Quantifying the costs of HAIs caused by CRE can aid hospital decision-makers in infection prevention and control decisions.

Tree diagrams were used to estimate the costs of different CRE HAI types from the health service perspective and were compared to the costs of carbapenem-susceptible HAIs. Two approaches were used to esimate costs-direct costs of consumables for infection prevention and treatment, and costs associated with lost bed days. The cost of a HAI was extrapolated to annual CRE HAI incidence in Singapore acute-care hospitals to estimate the annual cost to the hospitals.

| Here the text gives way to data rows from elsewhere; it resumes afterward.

-- ==== Sys2Proof/Machine/ClauseCheck.lean ====
section
/-! DEFINITION. The clause checks of one instruction word (R41, R45 to R62, R63): its class, its field checks and
its operand checks, each with the lowest bit position of the field. -/
namespace Sys2Proof.Machine

/-- What the checks of R63 look at in one word: `fields` pairs a field's verdict with its lowest bit (check 4);
`ops` gives the kind, the code and the lowest bit of every operand field (check 5). -/
structure Shape where
  fields : List (Bool × Nat)
  ops : List (OpKind × Code × Nat)
  deriving DecidableEq, Repr

/-- The last-read rule of R46 for one source field: set only on a v register's code, and clear on a field that no
source uses (R51, R52). DEDUCED: log entry 16. -/
def lrOk (k : OpKind) (lr : Bool) (c : Code) : Bool :=
  match k with
  | .free => true
  | .unused => !lr
  | _ => !lr || isV c

/-- Fields of an R-format word. D carries no last-read bit. -/
def shapeR (f : RForm) (kd ka kb kc : OpKind) (cmp : Bool) (extra : List (Bool × Nat)) : Shape :=
  { fields := [(cmp, 0), (lrOk ka f.lra f.a, 49), (lrOk kb f.lrb f.b, 48), (lrOk kc f.lrc f.c, 47)] ++ extra
    ops := [(kd, f.d, 36), (ka, f.a, 25), (kb, f.b, 14), (kc, f.c, 3)] }

/-- Fields of an I-format word. -/
def shapeI (f : IForm) (kd ka : OpKind) (cmp imm : Bool) (extra : List (Bool × Nat)) : Shape :=
  { fields := [(imm, 0), (cmp, 24), (lrOk ka f.lra f.a, 49)] ++ extra
    ops := [(kd, f.d, 38), (ka, f.a, 27)] }

/-- Fields of an M-format word. -/
def shapeM (f : MForm) (kd ka : OpKind) (ord sz : Bool) (extra : List (Bool × Nat)) : Shape :=
  { fields := [(sz, 18), (ord, 21), (lrOk ka f.lra f.a, 48), (lrOk kd f.lrd f.d, 49)] ++ extra
    ops := [(kd, f.d, 37), (ka, f.a, 26)] }

/-- Fields of an A-format word. -/
def shapeA (f : AForm) (kd ka : OpKind) (ord op asz : Bool) (extra : List (Bool × Nat)) : Shape :=
  { fields := [(f.z == 0, 0), (asz, 4), (op, 6), (ord, 9), (lrOk ka f.lra f.a, 48), (lrOk .src f.lrb f.b, 47)] ++ extra
    ops := [(kd, f.d, 36), (ka, f.a, 25), (.src, f.b, 14)] }

/-- Fields of an X-format word; `mm` tells whether RU and Z may be set (R53). -/
def shapeX (f : XForm) (ka kb : OpKind) (h fa fb mm imm : Bool) : Shape :=
  { fields := [(imm, 0), (f.rsv == 0, 12), (mm || !f.z, 15), (mm || !f.ru, 16), (fb, 17), (fa, 20), (h, 45)]
    ops := [(ka, f.a, 34), (kb, f.b, 23)] }

/-- Fields of a P-format word. -/
def shapeP (f : PForm) (ld ls : Bool) (ka kb kc : OpKind) (cmp : Bool) (extra : List (Bool × Nat)) : Shape :=
  { fields := [(cmp, 0), (ls, 37), (ld, 42), (lrOk ka f.lra f.a, 49), (lrOk kb f.lrb f.b, 48), (lrOk kc f.lrc f.c, 47)]
      ++ extra
    ops := [(ka, f.a, 26), (kb, f.b, 15), (kc, f.c, 4)] }

/-- Fields of an S-format word (R53, R250). -/
def shapeS (f : SForm) (bar : Bool) : Shape :=
  { fields := [(f.z == 0, 0), (bar, 46)]
    ops := [(if f.ci then .free else .sZeroSpecial, f.cntf, 34)] }

/-- Fields of a J-format word. -/
def shapeJ (_f : JForm) (aux : Bool) : Shape := { fields := [(aux, 40)], ops := [] }

/-- The k fields of a block instruction (R59): each at most 6, and zero for a format other than BFP-k. -/
def blockFieldsOk (fa fb : BitVec 3) (imm : BitVec 12) : Bool :=
  let ka := imm.toNat % 8
  let kb := imm.toNat / 8 % 8
  ka < 7 && kb < 7 && (fa == 3 || ka == 0) && (fb == 3 || kb == 0)
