/-- A compute die (R282 to R303, R308, R318, R319, R375). `applied` records packets from other packages that have been applied, with the
time (R362); `poolSet` says that the image has written CTXPOOL (R319). -/
structure Die where
  part : Option Nat
  sems : SMap Nat
  semq : List SemWait
  postCtr : Nat
  slotSeq : SMap Nat
  serviceSeq : SMap Nat
  ctxpool : Word
  ctxsize : Word
  lasting : Nat
  corr : Nat
  trans : Nat
  clock : Word
  held : List HeldFlag
  holds : List (Nat × Nat)
  applied : List (Nat × Nat × Nat)
  poolSet : Bool
  deriving DecidableEq, Repr

/-- A cached translation (R287): partition, page address, size, physical page and rights. -/
structure TlbEntry where
  part : Nat
  va : Nat
  size : Nat
  pa : Nat
  u : Bool
  x : Bool
  w : Bool
  deriving DecidableEq, Repr

/-- A core (R4, R223, R287). -/
structure Core where
  spare : Nat
  retired : Nat
  corr : Nat
  trans : Nat
  fencedSlot : Bool
  tlb : List TlbEntry
  lastIssuer : List Nat
  deriving DecidableEq, Repr

/-- A partition (R286, R323, R326, R333, R336, R364). `measured` is the measurement of its image (R341); `frozen` lists jobs whose fabric
instructions wait for a migration (R367). -/
structure Partition where
  num : Nat
  dies : BitVec 6
  diag : Bool
  started : Bool
  control : List Nat
  image : List Byte
  measured : List Byte
  frozen : List Nat
  grants : List (Nat × Nat)
  ptroot : Word
  trapq : Word
  head : Nat
  tail : Nat
  queue : List (List (List Word))
  jobs : SMap Word
  hostWin : SMap Word
  inbox : Word
  deadManifests : List Nat
  images : List Image
  deriving DecidableEq, Repr

/-- A store-buffer entry (R296): physical bytes, and whether a core-scope or team-scope release follows it (R298). An aligned lane's bytes
leave in whole chunks of `chunk` bytes, those of `loose` one by one (R291); `left` lists the addresses of those that have left, `seen` the
rounds that a load served from it, and `shown` the streams, as 8·round + path, that find it after a fence (R264, R301). -/
structure StoreEntry where
  id : Nat
  round : Nat
  core : Nat
  bytes : List (Nat × Byte)
  chunk : Nat
  loose : List Nat
  released : Bool
  entered : Nat
  left : List Nat
  seen : List Nat
  shown : List Nat
  deriving DecidableEq, Repr

/-- A write-combining line (R370), with the rank-table entry that its store read at issue (R364); `last` orders the writes to lines. -/
structure WcLine where
  id : Nat
  round : Nat
  core : Nat
  rankWord : Word
  entry : Word
  base : Nat
  bytes : List (Nat × Byte)
  first : Nat
  last : Nat
  deriving DecidableEq, Repr

/-- An exchange item on its way (R277): operation 0 store, 1 I32 add, 2 F32 add, 3 BF16 add. -/
structure XItem where
  id : Nat
  round : Nat
  team : Nat
  window : Nat
  offset : Nat
  op : Nat
  data : Word
  deriving DecidableEq, Repr

/-- A window declaration or release not yet in the gang's table (R271). -/
structure WindowUpdate where
  id : Nat
  team : Nat
  window : Nat
  base : Nat
  size : Nat
  deriving DecidableEq, Repr
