-- ==== Sys2Proof/Machine/Ops.lean ====
section
/-! DEFINITION. The common course of an instruction: stalls, retirement, taking a trap and returning from one
(R45, R46, R64, R81, R84, R85, R100, R106, R321 to R325). -/
namespace Sys2Proof.Machine

/-- Runs a meaning on the issuing round. -/
def onRound (s : State) (k : Round → Res) : Res :=
  match s.issuing with
  | none => .fault .noIssuingRound
  | some r => k r

/-- The header address of the instruction that issues (R39). -/
def Round.h (r : Round) : Word :=
  match r.clause with
  | none => r.pc
  | some c => c.h

/-- The index of the instruction that issues in its clause. -/
def Round.ix (r : Round) : Nat :=
  match r.clause with
  | none => 0
  | some c => c.idx

/-- The fall-through address h + CNT + 2 (R39, R90). -/
def Round.fallThrough (r : Round) : Word :=
  match r.clause with
  | none => r.pc + 1
  | some c => c.h + BitVec.ofNat 64 (c.cnt + 2)

/-- Eight clause temporaries that hold no value (R87). -/
def noTemps : List Lanes := List.replicate 8 []

/-- An access that has a clause temporary as its destination delivers nothing once the clause has ended (R87). -/
def Access.dropTemp (a : Access) : Access :=
  match operand a.dst with
  | .t _ => { a with regs := 0 }
  | _ => a

/-- Ends the clause with the program counter at the given word: temporaries lose their values (R87), GAP begins (R40, R82),
and a SLEEP of the clause begins (R96). -/
def endClause (now : Nat) (pc : Word) (r : Round) : Round :=
  { r with
    clause := none
    pc := pc
    t := noTemps
    pending := r.pending.map Access.dropTemp
    gapUntil := now + (match r.clause with | none => 0 | some c => c.gap + 1)
    status := if r.sleep = 0 then .ready else .waiting .sleep }

/-- Moves past the instruction that completed: to the next of the clause, or by fall-through out of it (R43, R81). -/
def retire (now : Nat) (r : Round) : Round :=
  match r.clause with
  | none => endClause now r.fallThrough r
  | some c =>
    if c.cnt ≤ c.idx then endClause now r.fallThrough r
    else { r with clause := some { c with idx := c.idx + 1 }, pc := c.h + BitVec.ofNat 64 (c.idx + 2), status := .ready }

/-- The instruction waits: it has no effect now and issues again later (R81). -/
def stall (s : State) (r : Round) (k : WaitKind) : Res := .next (s.setRound { r with status := .waiting k })

/-- The issuing round stands as r. Where its clause has ended and YIELD was executed in it, it gives way, as its quadrant's last
issuer (R82, R96). -/
def State.stand (s : State) (r : Round) : State :=
  if r.yields && r.clause.isNone then (s.lastIssuer r).setRound { r with yields := false, giveway := true } else s.setRound r

/-- The state after an instruction, unless the round's quadrant lacks the rows it allocates: then it stalls (R85). -/
def commit (s0 : State) (r0 : Round) (s : State) (r : Round) : Res :=
  if s0.rowsFit s0.cur r then .next (s.stand (retire s.now r)) else stall s0 r0 (.rows s0.cur r.rows)

/-- A trap-queue entry as eight words (R322). -/
def queueEntry (kind cause index flags : Nat) (round node : BitVec 32) (tix : Nat) (h info0 info1 mask info2 time : Word) :
    List Word :=
  [BitVec.ofNat 64 (kind + 2 ^ 8 * cause + 2 ^ 16 * index + 2 ^ 24 * flags) ||| (round.setWidth 64 <<< 32),
   node.setWidth 64 ||| (BitVec.ofNat 64 tix <<< 32), h, info0, info1, mask, info2, time]

/-- The handle of a node: slot, die and sequence (R306). -/
def State.nodeHandle (s : State) (n : Option Nat) : BitVec 32 :=
  match n with
  | none => 0
  | some n => BitVec.ofNat 32 ((s.nodes[n]?.map (fun x => x.handle)).getD 0)

/-- Adds a request, an entry and its continuations, to a partition's trap queue (R322, R323). -/
def State.enqueue (s : State) (part : Nat) (entries : List (List Word)) : State :=
  let p := s.part part
  s.setPart { p with queue := p.queue ++ [entries] }

/-- The entry of a round's trap or service request (R322). -/
def roundEntry (s : State) (r : Round) (kind cause index : Nat) (h info0 info1 mask info2 : Word) : List Word :=
  queueEntry kind cause index 1 r.handle (s.nodeHandle (s.teamOf r).node) (s.teamOf r).tix h info0 info1 mask info2
    (s.die (s.dieOf r)).clock

/-- An event entry about a round (R322); events do not park. -/
def eventEntry (s : State) (r : Round) (cause : Nat) (info0 info1 info2 : Word) : List Word :=
  queueEntry 2 cause 0 0 r.handle (s.nodeHandle (s.teamOf r).node) (s.teamOf r).tix 0 info0 info1 0 info2
    (s.die (s.dieOf r)).clock

/-- TAKING A TRAP: the round parks with its record, and the partition's queue receives an entry (R106, R321, R322). A trap of
an image round is reported to the hypervisor, which is outside the machine (R304). DEDUCED: log entry 26. -/
def parkTrap (s : State) (r : Round) (t : TrapRec) (canStep : Bool) (resume : Nat) : State :=
  let s1 := s.setRound { r with
    replies := [], remote := [], wave := 0
    status := .parked { service := false, trap := t, die := s.dieOf r, pages := [], asked := [], canStep := canStep, resume := resume } }
  if r.priv then s1
  else s1.enqueue (s.teamOf r).part [roundEntry s r 0 t.cause t.index t.h t.info0 t.info1 t.mask t.info2]

/-- A trap raised by the instruction that issues; it resumes at that instruction (R106). DEDUCED: log entry 7. -/
def takeTrap (s : State) (r : Round) (cause : Nat) (info0 info1 info2 : Word) (mask : Mask) : Res :=
  .next (parkTrap s r { cause := cause, index := r.ix, h := r.h, info0 := info0, info1 := info1, info2 := info2, mask := mask }
    true r.ix)

/-- Continuation entries of a service request, seven pages each (R322). -/
def continuations : Nat → List Word → List (List Word)
  | 0, _ => []
  | _, [] => []
  | n + 1, pages => ([3] ++ (pages.take 7) ++ List.replicate (7 - pages.length) 0) :: continuations n (pages.drop 7)

/-- Pages for which a round already waits that met them on the same die in the same partition (R288: they are serviced once). -/
def State.requestedPages (s : State) (r : Round) : List Word :=
  s.rounds.flatMap (fun q =>
    match q.status with
    | .parked p => if p.service && p.die == s.dieOf r && (s.teamOf q).part == (s.teamOf r).part then p.pages else []
    | _ => [])

/-- A SERVICE REQUEST: the round, whose passing lanes are m, parks until the image has serviced the listed pages, lowest first and at
most 64 (R288, R322). `mask`, `addr` and `level` are what a failed service reports. -/
def parkService (s : State) (r : Round) (pages : List Word) (m mask : Mask) (addr : Word) (level : Nat) : State :=
  let t : TrapRec := { cause := 0x60, index := r.ix, h := r.h, info0 := addr, info1 := BitVec.ofNat 64 level, info2 := 0, mask := mask }
  let ps := pages.take 64
  let asks := ps.filter (fun p => !(s.requestedPages r).contains p)
  let s1 := s.setRound { r with
    status := .parked { service := true, trap := t, die := s.dieOf r, pages := ps, asked := asks, canStep := false, resume := r.ix } }
  match asks with
  | [] => s1
  | q :: qs =>
    s1.enqueue (s.teamOf r).part
      (roundEntry s r 1 0x60 r.ix r.h (BitVec.ofNat 64 (qs.length + 1)) q m 0 :: continuations 10 qs)

/-- RETURNING FROM A TRAP: the round issues again at instruction `i` of its clause, for which it waits as one whose stall is over (R81), or
falls through when `i` lies beyond its last instruction (R102, R325). A round that parked between clauses fetches again. -/
def returnTo (now : Nat) (i : Nat) (r : Round) : Round :=
  match r.clause with
  | none => { r with status := .ready, fetched := none }
  | some c =>
    if c.cnt < i then endClause now r.fallThrough r
    else { r with clause := some { c with idx := i }, pc := c.h + BitVec.ofNat 64 (i + 1), status := .waiting .scoreboard }

/-- A source field: its code and its last-read bit. -/
abbrev Field := Code × Bool

/-- Notes that a v source without rows is read (R84); an instruction that no lane passes reads none. -/
def noteUnwritten (acts : Bool) (fs : List Field) (r : Round) : Round :=
  { r with unwr := r.unwr || (acts && fs.any (fun f => noRow r f.1)) }

/-- What completion does to the sources: walkers advance once for each field, last-read names are freed (R46, R100). -/
def settle (fs : List Field) (r : Round) : Round :=
  fs.foldl freeOperand (fs.foldl (fun r f => advanceOperand r f.1) r)

/-- The common start of an instruction: the scoreboard holds it while a name that it reads or otherwise touches is pending (R81), an
unbound walker traps (R100), and the sources are read. The continuation receives the state, in which UNWR is noted, the round, the lanes
that act and the source values. An instruction that raises WALKER_UNBOUND has read no source, and notes none (log entry 66). -/
def begin (s : State) (g : Guard) (fs : List Field) (touched : List Nat)
    (k : State → Round → Mask → List Lanes → Res) : Res :=
  onRound s (fun r =>
    if ((fs.flatMap (fun f => regNames f.1 1)) ++ touched).any (fun n => (s.pendingNames s.cur r).contains n) then stall s r .scoreboard
    else
      match unboundAt r 0 (fs.map (fun f => f.1)) with
      | some (w, field) => takeTrap s r 0x11 (BitVec.ofNat 64 w) (BitVec.ofNat 64 field) 0 (r.passing g)
      | none =>
        let r1 := noteUnwritten (r.passing g != 0) fs r
        k (s.setRound r1) r1 (r.passing g) (readOperands s r (fs.map (fun f => f.1))))

/-- The common end of an instruction whose effect on the rest of the state is `s`: its sources settle, it writes, it
retires (R46, R100, R107). It stalls in `s0`, the state before its effect, when rows are lacking (R85). -/
def finish (s0 s : State) (fs : List Field) (write : Round → Round) : Res :=
  onRound s0 (fun r0 => onRound s (fun r => commit s0 r0 s (write (settle fs r))))

/-- An instruction that touches only registers of its round (R107). -/
def registerOnly (s : State) (g : Guard) (fs : List Field) (touched : List Nat)
    (write : Mask → List Lanes → Round → Round) : Res :=
  begin s g fs touched (fun s _ m xs =>
    finish s s fs (fun r => if m = 0 then r else write m xs r))

/-- A register instruction with one destination (R107). -/
def compute (s : State) (g : Guard) (fs : List Field) (d : Code) (f : Mask → List Lanes → Lanes) : Res :=
  registerOnly s g fs (regNames d 1) (fun m xs r => writeOperand m d (f m xs) r)

/-- The first three source values. -/
def arg (xs : List Lanes) (i : Nat) : Lanes := xs.getD i []

/-- A lane-wise instruction of one, two or three sources. -/
def lanewise1 (f : Word → Word) (_ : Mask) (xs : List Lanes) : Lanes := tab (fun l => f (laneOf (arg xs 0) l))
def lanewise2 (f : Word → Word → Word) (_ : Mask) (xs : List Lanes) : Lanes :=
  tab (fun l => f (laneOf (arg xs 0) l) (laneOf (arg xs 1) l))
def lanewise3 (f : Word → Word → Word → Word) (_ : Mask) (xs : List Lanes) : Lanes :=
  tab (fun l => f (laneOf (arg xs 0) l) (laneOf (arg xs 1) l) (laneOf (arg xs 2) l))

/-- The source fields of R and I formats (R53). -/
def rA (f : RForm) : Field := (f.a, f.lra)
def rB (f : RForm) : Field := (f.b, f.lrb)
def rC (f : RForm) : Field := (f.c, f.lrc)
def iA (f : IForm) : Field := (f.a, f.lra)

end Sys2Proof.Machine
end

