/-- XWIN_RANGE of an access of z bytes at an address of the team's own (R270, R281). -/
def shadowTrap (s : State) (r : Round) (m : Mask) (a : Word) (z : Nat) : Res :=
  xwinRange s r m (BitVec.ofNat 64 (s.teamOf r).member) (BitVec.ofNat 64 (((s.teamOf r).shadowOf a.toNat z).getD 0)) a

/-- Goes on unless an access of z bytes of some lane meets shadow addresses (R270, R394). -/
def checkShadow (s : State) (r : Round) (z : Nat) (lanes : List (Nat × Word)) (k : Res) : Res :=
  match lanes.filter (fun p => (s.teamOf r).shadowed p.2.toNat z) with
  | [] => k
  | b :: bs => shadowTrap s r (maskOf (fun l => (b :: bs).any (fun x => x.1 == l))) b.2 z

/-- The lower of two runs. -/
def lowerRun (a b : Word × Nat) : Word × Nat := if b.1.toNat < a.1.toNat then b else a

/-- The range check of areas of the scratchpad, each with the address that SPAD_RANGE reports and its runs of bytes (R151, R270): over
all of them, shadow addresses come first, and the lowest such run is reported; an empty run passes. -/
def withAreas (s : State) (r : Round) (m : Mask) (areas : List (Word × List (Word × Nat))) (k : Res) : Res :=
  let t := s.teamOf r
  match (areas.flatMap (fun x => x.2)).filter (fun x => t.shadowed x.1.toNat x.2) with
  | x :: xs =>
    let low := xs.foldl lowerRun x
    shadowTrap s r m low.1 low.2
  | [] =>
    match areas.find? (fun x => x.2.any (fun y => decide (0 < y.2) && !t.holds y.1.toNat y.2)) with
    | some x => takeTrap s r 0x20 x.1 0 0 m
    | none => k

/-- The range check of one area of z bytes (R151, R270). -/
def withArea (s : State) (r : Round) (m : Mask) (a : Word) (z : Nat) (k : Res) : Res := withAreas s r m [(a, [(a, z)])] k

end Sys2Proof.Machine
end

The study found that the cost of a CRE HAI based on direct cost and lost bed days are SGD9,913 (95% CI, SGD9,431-10,395) and SGD10,044 (95% CI, SGD9.789-10,300) respectively. CRE HAIs are markedly higher than the carbapenem-susceptible HAIs for all infection types. In both approaches, CRE pneumonia was the costliest infection. Based on a CFE HAI incidence of 233 per 100,000 inpatient admissions, CRE HAIs costed SGD12.16 mil (95% CI, SGD$11.84 mil-12.64 mil) annually based on direct costs, and SGD12.33 mil (95% CI, SGD12.01 mil-12.64 mil) annually based on lost bed days.

These findings may be useful in informing future economic evaluations of competing CRE HAI prevention and treatment programmes.